Незнакомец задумался.
– Нет, – сказал он, – я не новогородец, а недавно был там, живал и прежде.
«Живал? Где же ты живешь всегда?»
– Где? На том месте, где я стою. Много ли человеку надобно: кусок хлеба для утоления голода – он у меня в котомке; чашка воды для спасения от жажды, но – возьми горсть снега, так и напился, а снегу в Руси видишь сколько – не занимать стать (незнакомец обвел около себя рукою, указывая на сугробы, окружавшие все окрест их); сажень места, где прилечь живому… мертвому, – нечего о себе заботиться: сыщется земля-матушка, в которой грешные кости согреются от зимы смертной, найдется лоскут холстины, в который завернут землю, земле отдаваемую, и руки, которыми уровняют твою могилу, чтобы проложить по ней дорогу живым! А нечего сказать – побродил я на веку своем по Руси, православной и неправославной… Где я не был? В Киеве, в Галиче…
«В нашем Галиче?»
– И в вашем Мерском, и в Волынском…
«И в Волынском? Скажи-ка, товарищ дорогой, что там ты видел?»
– Там то же, что и везде: живут люди, с руками и с ногами, а иные и с пустыми головами.
«Ведь, я слыхал, там бывали сильные русские, православные князья?»
– Как же. Меня привел Бог поклониться гробам князя Даниила, князя Романа Галицкого, князя Мстислава Мстиславича, князя Владимирка Володаревича, князя Ярослава Владимирковича, князя Льва Данииловича… Эх! соколы золотокрылые! Спите вы крепко в сырой земле и не явитесь стать копьем богатырским за землю русскую! Угры, ляхи, литва, татарщина, молдаванщина в областях ваших, а если и бродят там кое-где кочевья русские, то не походят они на русских. Вот, приятель, диковина! Спустился я по Днепру вниз, на Днепровские острова – степь голая, да кое-где виднеются притоны берладничьи, живет русский народ, смесь такая – ночью, как воры стерегут добычу, а днем прячутся в камышах, да в землянках, и считают богатырство только головами вражескими… Они себя и Русью-то не называют. Спросишь: кто ты? отвечает – вольный казак!
«А веры христианской?»
– Как же, христианской, и говорят по-русски; расселились до самого моря Черного, как шмелиные гнезда. Много нечисти всякой между ими – и татары, и ляхи, и угры!
«Ты далеко ходил между ними?»
– Был до самого Черного моря, как ходил в святой град Иерусалим.
«В Иерусалим? Ты был в Иерусалиме?» – сказал дедушка Матвей, с невольным почтением.
– Был, был, товарищ. Где я не был! До Иерусалима проплыли мы через три моря: Черное, Белое и Средиземное. Когда проедешь мимо Царяграда, так с одной руки Святая земля, с другой Греческая земля, с третьей Египетская земля. Море Средиземное, как чаша находится среди мира, и меня привел Бог молиться за Русскую землю на самой средине Божьего творения.
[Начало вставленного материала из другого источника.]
-- ==== Sys2Proof/Word.lean ====
section
/-! DEFINITION. The two word types of the machine (R7). -/

namespace Sys2Proof

/-- A byte, 8 bits (R7). -/
abbrev Byte := BitVec 8

/-- A word, 16 bits: addresses, PC, SP and the register pairs (R6, R7). -/
abbrev Word := BitVec 16

end Sys2Proof
end

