/-- R230, R231. The sets of ports and what they mean are the spec's decision D10 (log 1). -/
def Obligations.PortInstructionsOnDefinedPorts : Prop :=
  ∀ (p : Byte) (s : State),
    (p ∈ parameters.inPorts → exec (.inPort p) s = .next { s with pc := s.pc + 1#16, a := inputPort p s }) ∧
    (p ∈ parameters.outPorts → ∃ t, exec (.outPort p) s = .next t ∧
      t = { s with pc := s.pc + 1#16, outp := t.outp } ∧ ∀ q, outputPort q t = if q = p then s.a else outputPort q s)

/-- R252. What the fault carries and which ports exist are the spec's decision D10 (log 1). -/
def Obligations.PortInstructionsOnUndefinedPortsFault : Prop :=
  ∀ (p : Byte) (s : State),
    let faulted := { s with pc := s.pc + 1#16, run := .faulted (.invalidPort (s.pc - 1#16) p) }
    (p ∉ parameters.inPorts → exec (.inPort p) s = .next faulted) ∧
    (p ∉ parameters.outPorts → exec (.outPort p) s = .next faulted)

/-- R233. The wrap of PC at 0xFFFF (R29) is the spec's decision D8, what IR holds (R31) D19. -/
def Obligations.NopOnlyAdvancesPc : Prop :=
  ∀ s : State,
    exec .nop s = .next s ∧
    (s.run = .running → readByte s.pc s = 0x00#8 → step s = .next { s with pc := s.pc + 1#16, ir := 0x00#8 })

/-- R232, and R263, R267, R268 (the host actions change no run state). That PC is one past HLT is derived in R232 from R90; its wrap at 0xFFFF is the spec's decision D8, what IR holds D19. -/
def Obligations.HltHaltsUntilReset : Prop :=
  (∀ s : State, exec .hlt s = .next { s with run := .halted }) ∧
  (∀ s : State, s.run = .running → readByte s.pc s = 0x76#8 →
    step s = .next { s with pc := s.pc + 1#16, ir := 0x76#8, run := .halted }) ∧
  (∀ (i : Instr) (s t : State), exec i s = .next t → s.run ≠ .halted → t.run = .halted → i = .hlt) ∧
  (∀ s t : State, step s = .next t → s.run ≠ .halted → t.run = .halted → t.ir = 0x76#8) ∧
  ∀ s : State, s.run = .halted → (∀ t, step s = .next t → t.run = .halted) ∧
    (∀ x : HostAction, x ≠ .reset → (hostAct x s).run = .halted) ∧ (hostAct .reset s).run = .running

/-- R240, and what each of the four shifts in (R241 to R244; their opcodes are the spec's decision D1). -/
def Obligations.RotatesMoveOneBit : Prop :=
  ∀ s : State,
    let old := s.a.getLsbD
    let left := fun (i : Instr) (low : Bool) => ∃ t, exec i s = .next t ∧
      t = { s with a := t.a, flags := { s.flags with cy := old 7 } } ∧
      ∀ k < 8, t.a.getLsbD k = if k = 0 then low else old (k - 1)
    let right := fun (i : Instr) (high : Bool) => ∃ t, exec i s = .next t ∧
      t = { s with a := t.a, flags := { s.flags with cy := old 0 } } ∧
      ∀ k < 8, t.a.getLsbD k = if k = 7 then high else old (k + 1)
    left .rlc (old 7) ∧ left .ral s.flags.cy ∧ right .rrc (old 0) ∧ right .rar s.flags.cy

/-- The first sentence of R34. Rows of its table rest on the spec's decisions D4, D5, D15, D16, D21 and D26. -/
def Obligations.OnlyListedInstructionsWriteFlags : Prop :=
  ∀ (i : Instr) (s t : State), exec i s = .next t →
    (t.flags ≠ s.flags →
      (∃ op o, i = .alu op o) ∨ (∃ op v, i = .aluImm op v) ∨ (∃ o, i = .inr o ∨ i = .dcr o) ∨ i = .popPsw ∨
      (∃ p, i = .dad p) ∨ i = .rlc ∨ i = .rrc ∨ i = .ral ∨ i = .rar ∨ i = .stc ∨ i = .cmc) ∧
    ({ t.flags with cy := s.flags.cy } ≠ s.flags →
      (∃ op o, i = .alu op o) ∨ (∃ op v, i = .aluImm op v) ∨ (∃ o, i = .inr o ∨ i = .dcr o) ∨ i = .popPsw)

/-- R64: no other instruction accesses memory beyond its own fetch. -/
def Obligations.OnlyStoringInstructionsWriteMemory : Prop :=
  ∀ (i : Instr) (s t : State), exec i s = .next t → t.mem ≠ s.mem →
    (∃ r, i = .movToM r) ∨ (∃ v, i = .mviM v) ∨ i = .inrM ∨ i = .dcrM ∨ (∃ a, i = .sta a ∨ i = .shld a) ∨
    (∃ p, i = .stax p) ∨ (∃ p, i = .push p) ∨ (∃ a, i = .call a) ∨ (∃ cond a, i = .callIf cond a) ∨ i = .xthl

/-- R25, R30, R38. The use of W and Z is the spec's decision D12. -/
def Obligations.SpScratchAndPortsHaveFewWriters : Prop :=
  ∀ (i : Instr) (s t : State), exec i s = .next t →
    (t.sp ≠ s.sp → (∃ v, i = .lxiSp v) ∨ i = .inxSp ∨ i = .dcxSp ∨ i = .sphl ∨ (∃ p, i = .push p ∨ i = .pop p) ∨
      (∃ a, i = .call a) ∨ i = .ret ∨ (∃ cond, i = .returnIf cond) ∨ ∃ cond a, i = .callIf cond a) ∧
    (∀ op lo hi, encode i = [op, lo, hi] → t.z = lo ∧ t.w = hi) ∧
    ((encode i).length ≠ 3 → t.z = s.z ∧ t.w = s.w) ∧
    t.inp = s.inp ∧ (t.outp ≠ s.outp → ∃ p, i = .outPort p)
«Какая радость должна усладить душу благочестивую, – воскликнул дедушка Матвей – когда устами своими прикоснется грешный человек к святому гробу Христа Спасителя!»
– Мирскими словами этого не выскажешь, – отвечал незнакомец. – Надобно тебе знать, что святой Иерусалим исполнен запустения на месте святе. Плывешь к нему морями, идешь горами и степями, от солнца сгоревшими, терпишь глад и жажду. Вода в море соленая, солнце печет, стрела разбойника агарянского ждет тебя из-за каждого кусточка, ядовитые скорпионы ползают по горячей песчаной дороге. Сердце православного обливается кровью, когда он видит при том проклятого мугаммеданина владыкою святого храма, и когда в самом храме, подле гроба Спасителя, бьют христиан палками, и святой храм разделен на четыре части: армянам, папежам, арианам… Но поверишь ли? Все я забыл, празднуя святую Пасху, и видя грешными очами своими чудо неизреченное, как нисшел огонь с небеси на свечу христианскую у блаженного патриарха!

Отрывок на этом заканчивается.